PREVACT : Preventive REversal of Vitamine K Antagonist in Minor Craniocerebral Trauma

Phase 3

Terminated

• Conditions: Craniocerebral Trauma; Coagulation; Intravascular; Haemorrhage
• Interventions: Drug: Reversion

• Registration Number: NCT01961804
• Lead Sponsor: University Hospital, Angers

Brief Summary

The occurence of a minor craniocerebral trauma in patients receiving vitamine K antagonist treatment leads to a high risk of bleeding.

Current guidelines recommend to perform a CT scan, and, in case of intracranial bleeding, to reverse anticoagulation with concomitant administration of prothrombin complex concentrates (PCCs) and vitamin K.

However, even if a reversion is performed, the prognostic of post-traumatic intracranial bleeding remain bad.

The investigators hypothesize that, for patients admitted in an emergency department after a minor head trauma and receiving anticoagulant treatment, a systematic preventive reversion with PCCs can lead to a significant reduction of intracranial haemorrhage and can also improve the neurological prognostic of patients versus the current strategy.

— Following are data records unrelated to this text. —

/-- R142 to R144: COURSE_PLATED draws plates from the course's entries in their order, as many as are reserved, answers with
their number and the plated count, and completes the course at its covers; each plate leaves the stock and the reserved count of
its entry's cabinet for OUT of the cabinet's kind. COURSE_CLOSE gives up every plate that a course has reserved, frees its slot,
sends the clearing event of COURSE_SHORT where it was SHORT, closing its page, and answers with the number released and the
plated count; the plates stay in their cabinets, and for each cabinet released, in entry order, the SHORT courses that list it
have their passes run again (R141), then its restock test is made; where neither finds anything to do, the clearing event is all
that becomes of the pages and the staff. A FREE slot is refused with NOT_FOUND. -/
def Obligations.CoursesArePlatedAndClosed : Prop :=
  (∀ (t : Transfer) (c : CourseId) (n : Nat) (s : State), Judged t [.banquet] s → 1 ≤ n → n ≤ 2000 →
     (∀ d m, 15 < d ∨ m < 1 ∨ 2000 < m → exec (.coursePlated t d m) s = .next (refusedWith t .range s)) ∧
     (∀ d, 15 < d → exec (.courseClose t d) s = .next (refusedWith t .range s)) ∧
     (s.course? c = none → exec (.coursePlated t c.val n) s = .next (refusedWith t .notFound s)) ∧
     ∀ r, s.course? c = some r → let reserved := (r.entries.map (·.2)).sum
     let m := min n reserved
     let left := entriesDrawn m r.entries
     (reserved = 0 → exec (.coursePlated t c.val n) s = .next (refusedWith t .empty s)) ∧
     (reserved ≠ 0 → cabinetLaw s → courseLaw s → ∃ w, exec (.coursePlated t c.val n) s =
         .next (answered t (okOr (decide (reserved < n))) (bigEndian 2 m ++ bigEndian 2 (r.plated + m)) w) ∧
       ServiceOnly (heard t s) w ∧
       w.wares = s.wares.set r.kind { s.wares.get r.kind with out := (s.wares.get r.kind).out + m } ∧
       (∀ d, d ≠ c → w.course? d = s.course? d) ∧
       (r.plated + m = r.covers → w.course? c = none ∧ w.courses.order = s.courses.order.filter (· ≠ c) ∧
         Noticed .courseState c.val 3 s w) ∧
       (r.plated + m ≠ r.covers → w.courses.order = s.courses.order ∧
         w.course? c = some { r with plated := r.plated + m, entries := left }) ∧
       (left.map (·.2)).sum + m = reserved ∧
       ∀ z, w.cabinet? z = (s.cabinet? z).map fun a =>
         let drawn := heldIn r.entries z - heldIn left z
         { a with stock := a.stock - drawn, reserved := a.reserved - drawn })) ∧
  ∀ (t : Transfer) (c : CourseId) (s : State), Judged t [.banquet] s →
    (s.course? c = none → exec (.courseClose t c.val) s = .next (refusedWith t .notFound s)) ∧
    ∀ r, s.course? c = some r → ∃ w, exec (.courseClose t c.val) s =
        .next (answered t .ok (bigEndian 2 (r.entries.map (·.2)).sum ++ bigEndian 2 r.plated) w) ∧
      ServiceOnly (heard t s) w ∧ w.wares = s.wares ∧ w.course? c = none ∧
      w.courses.order = s.courses.order.filter (· ≠ c) ∧
      (∀ d, w.course? d ≠ none ↔ d ≠ c ∧ s.course? d ≠ none) ∧
      (∀ z, ∃ reserved, w.cabinet? z = (s.cabinet? z).map (fun a => { a with reserved := reserved }) ∧
        (cabinetLaw s → courseLaw s → s.cabinet? z ≠ none → reserved = heldOn w z)) ∧
      (courseLaw s →
        let released : Ledger := {
          course := fun d => if d = c then none else s.course? d
          plates := fun z => match s.cabinet? z with
            | some a => if s.zoneState z = .ready then a.stock - (a.reserved - heldIn r.entries z) else 0
            | none => 0 }
        ∀ d, w.course? d = ((r.entries.map (·.1)).foldl (Ledger.reruns s w.courses.order) released).course d) ∧
      (r.short = true → ∀ p,
        ((heard t s).desk.pages.find? fun p => p.closure = .event ∧ p.cause = 32 ∧ p.object = c.val) = some p →
          (∀ q ∈ w.desk.pages, q.cause = 32 → q.object = c.val → q.id ≠ p.id) ∧
          Noticed .pageClosed p.id.val (2 * 256 + 32) s w) ∧
      ((∀ d q, d ≠ c → s.course? d = some q → q.short = false) →
        (∀ e ∈ r.entries, ∀ a ∈ s.cabinet? e.1,
          s.task? e.1 ≠ none ∨ a.low ≤ a.stock - (a.reserved - heldIn r.entries e.1)) →
        let u := if r.short then clearEvent .courseShort c.val (heard t s) else heard t s
        w.desk = u.desk ∧ w.roster = u.roster) ∧
      Noticed .courseState c.val 4 s w

/-! ### Staff and paging (09) -/

/-- R152: STAFF_SET gives an OFF_DUTY entry its address, role and group; it is refused with RANGE for an entry, role or group
out of range and with STATE on duty. No page changes. -/
def Obligations.StaffSetNeedsOffDuty : Prop :=
  ∀ (t : Transfer) (entry address role group : Nat) (s : State), Listening t s → address ≤ 65535 → let h := heard t s
    exec (.staffSet t entry address role group) s = .next (
      if ¬ Permitted t [.banquet, .warewash] s then refusedWith t .denied s
      else
        match index? 64 entry, StaffRole.ofCode? role, index? 8 group with
        | some e, some r, some g =>
          if (h.staff e).duty = .offDuty then
            answered t .ok [] (h.setStaff e { h.staff e with address := address, role := r, group := g })
          else refusedWith t .state s
        | _, _, _ => refusedWith t .range s)

/-- R153 and R154: STAFF_DUTY ON frees an OFF_DUTY entry at the tail of its role's list; OFF takes any other entry off duty, its
pages going back to QUEUED without a target, a cancel request standing for an OFFERED one; and each leaves an entry that is so
already. An entry above 63 is refused with RANGE and an unused one with NOT_FOUND, whatever the setting byte. Which of ON and
OFF a byte other than 1 and 0 gives is free (notes/assumptions/14.md). -/
def Obligations.StaffDutyOnAndOff : Prop :=
  ∀ (t : Transfer) (e : EntryId) (s : State), Judged t [.banquet, .warewash] s → let h := heard t s
    let m := h.staff e
    (∀ n d, 63 < n → exec (.staffDuty t n d) s = .next (refusedWith t .range s)) ∧
    (m.address = 0 → ∀ d, exec (.staffDuty t e.val d) s = .next (refusedWith t .notFound s)) ∧
    (∀ d, exec (.staffDuty t e.val d) s = exec (.staffDuty t e.val 0) s ∨
      exec (.staffDuty t e.val d) s = exec (.staffDuty t e.val 1) s) ∧
    (m.address ≠ 0 →
      (m.duty ≠ .offDuty → exec (.staffDuty t e.val 1) s = .next (answered t .ok [] h)) ∧
      (m.duty = .offDuty → exec (.staffDuty t e.val 0) s = .next (answered t .ok [] h)) ∧
      (m.duty = .offDuty → exec (.staffDuty t e.val 1) s = .next (answered t .ok []
        ((h.setStaff e { m with duty := .free, current := none, suspended := none }).setFree m.role
          (h.freeList m.role ++ [e])))) ∧
      (m.duty ≠ .offDuty → ∃ w, exec (.staffDuty t e.val 0) s = .next (answered t .ok [] w) ∧ PagingOnly h w ∧
        w.staff e = { m with duty := .offDuty, current := none, suspended := none } ∧ (∀ d, d ≠ e → w.staff d = h.staff d) ∧
        w.freeList m.role = (h.freeList m.role).filter (· ≠ e) ∧
        w.desk.pages = (h.desk.pages.map fun p =>
          if some p.id = m.current ∨ some p.id = m.suspended then
            { p with state := .queued, target := none, ackTimer := none }
          else p) ∧
        ∀ id p, m.current = some id → h.page? id = some p → id ∉ w.desk.reoffers ∧
          (p.state = .offered → ({ page := id, address := m.address } : CancelRequest) ∈ w.desk.cancels)))

/-- R158 and R159: PAGE_SEND makes a page at the tail of the queue with the first free id, its fields those given, of source G5;
a full queue refuses it. PAGE_LEVELS and PAGE_TIMING store their settings and change no live page and no running timer. -/
def Obligations.PageSendAndSettings : Prop :=
  ∀ (t : Transfer) (s : State), Listening t s → let h := heard t s
    let id := freePageId h.desk
    (∀ role group closure code object, exec (.pageSend t role group closure code object) s = .next (
      match StaffRole.ofCode? role, PageGroup.ofCode? group, Closure.ofCode? closure with
      | some r, some g, some c =>
        if code < 128 ∨ 255 < code ∨ 255 < object then refusedWith t .range s
        else if 32 ≤ h.desk.pages.length then refusedWith t .full s
        else answered t .ok (bigEndian 1 id.val) { h with desk := { h.desk with
          nextId := id + 1
          pages := h.desk.pages ++ [{
            id := id, source := 5, cause := code, object := object, role := r, group := g, level := h.desk.levels.get 5
            closure := c, state := .queued, target := none, step := 0, excluded := none, ackTimer := none
            created := s.time.clock }] } }
      | _, _, _ => refusedWith t .range s)) ∧
    (∀ a b c d e f, exec (.pageLevels t a b c d e f) s = .next (
      if ¬ Permitted t [.banquet] s then refusedWith t .denied s
      else if a ≤ 3 ∧ b ≤ 3 ∧ c ≤ 3 ∧ d ≤ 3 ∧ e ≤ 3 ∧ f ≤ 3 then
        answered t .ok [] { h with desk := { h.desk with levels := ⟨[a, b, c, d, e, f], rfl⟩ } }
      else refusedWith t .range s)) ∧
    ∀ n, exec (.pageTiming t n) s = .next (
      if ¬ Permitted t [.banquet] s then refusedWith t .denied s
      else if n ≤ 23 then answered t .ok [] { h with desk := { h.desk with ackSetting := n } }
      else refusedWith t .range s)

/-- R155 to R157: a new page takes the first id from the counter on that no live page holds. A cause raised makes one page of
its fields at the tail, none where a live page has its code and object, and in a full queue drops the youngest QUEUED page of
the lowest QUEUED level where that is below its own, or else is dropped itself with its notice. -/
def Obligations.RaisedCauseMakesOnePage : Prop :=
  ∀ (c : Cause) (g : PageGroup) (o : Nat) (s : State), s.desk.pages.length ≤ 32 → let w := raise c g o s
    let d := s.desk
    let fresh (id : PageId) : Page :=
      { id := id, source := c.source, cause := c.code, object := o, role := c.role, group := g, level := d.levels.get c.source,
        closure := c.closure, state := .queued, target := none, step := 0, excluded := none, ackTimer := none,
        created := s.time.clock }
    ((∀ p ∈ d.pages, p.id ≠ freePageId d) ∧ ∃ i < 256, freePageId d = d.nextId + Fin.ofNat 256 i ∧
      ∀ j < i, ∃ p ∈ d.pages, p.id = d.nextId + Fin.ofNat 256 j) ∧
    ((∃ p ∈ d.pages, p.cause = c.code ∧ p.object = o) → w = s) ∧
    ((∀ p ∈ d.pages, p.cause = c.code → p.object ≠ o) →
      (d.pages.length < 32 →
        w = { s with desk := { d with pages := d.pages ++ [fresh (freePageId d)], nextId := freePageId d + 1 } }) ∧
      (d.pages.length = 32 → (d.pages.map (·.id)).Nodup →
        ((∀ p ∈ d.pages, p.state = .queued → d.levels.get c.source ≤ p.level) → w = post .pageDropped c.code o s) ∧
        ∀ a b out, d.pages = a ++ out :: b → out.state = .queued → out.level < d.levels.get c.source →
          (∀ p ∈ d.pages, p.state = .queued → out.level ≤ p.level) → (∀ p ∈ b, p.state = .queued → p.level ≠ out.level) →
          ∃ id, w.desk.pages = a ++ b ++ [fresh id] ∧ Noticed .pageClosed out.id.val (4 * 256 + out.cause) s w))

PREVACT will test this hypothesis, in an open label, randomized, multicentre, clinical trial involving 400 patients.

Detailed Description

Not available

Study Timeline

• Study First Submitted: 2013-10-09
• Study First Submitted QC: 2013-10-10
• Study First Posted: 2013-10-11
• Study Start: 2014-03
• Primary Completion: 2020-02-28
• Status Verified: 2020-08
• Study Completion: 2020-09-03
• Last Update Submitted: 2021-04-26
• Last Update Posted: 2021-04-27

Recruitment & Eligibility

• Status: TERMINATED
• Sex: All
• Target Recruitment: 202

Inclusion Criteria

• Admission in an emergency departement for a recent and isolated minor head trauma with at least one of the following characteristic : a period of alteration in the level of consciousness, a period of loss of consciousness (< 30 min), a posttraumatic amnesia, persistant posttraumatic headache, repeated vomitting (at least 2 episodes) or any other neurological sign such a convulsion or a localised neurological sign, wound of the scalp or the face testifying of the importance of the cranial trauma...
• Subject receiving anticoagulant treatment with anti-vitamin K for the treatment of atrial fibrillation (AF)
• Initial ED Glasgow Coma Scale (GCS) score of ≥13
• Achievable follow up
• Informed consent form signed by the patient or if he/she isn't able an emergency inclusion can be realised.

Exclusion Criteria

• Delay between the minor head trauma and the possible preventive PCC's administration > 6h
• Subject receiving anticoagulant treatment other than anti vitamin K (heparin, fondaparinux, dabigatran, rivaroxaban, apixaban...)
• Subject receiving anticoagulant treatment for other reason than a AF
• Subject on antiplatelet treatment (except the use of low dose of aspirin (≤ 100 mg/day)
• Delocalised biology INR in capillary blood < 1.5 if it's available (only in departement where this analyse is a usual practice)
• Haemorrhage or suspected haemorrhage other than intracranial which could led to a reversion of the anticoagulation
• Head trauma associated with one or further potential haemorrhagic traumatic lesions
• Subject who reject the use of products derived from human blood
• Women who are pregnant
• Subject with any condition that, as judged by the investigator, would place the subject at increased risk of harm if he/she participated in the study
• Subject without social security registered

Study & Design

• Study Type: INTERVENTIONAL
• Study Design: PARALLEL

Arm && Interventions

Group	Intervention	Description
Actual recommendations	Reversion	Current guidelines recommend to perform a CT scan and realise the anticoagulation reversion only in case of intracranial bleeding diagnosed.
Preventive reversion	Reversion	Realise a preventive reversion before performing any CT scan.

Primary Outcome Measures

Name	Time	Method
Percentage of intracranial bleeding diagnosed in CT scan	24 hours +/- 4 hours	This primary outcome measure will be analyse in a centralised place by two neuro-radiologist in blind of the randomised group.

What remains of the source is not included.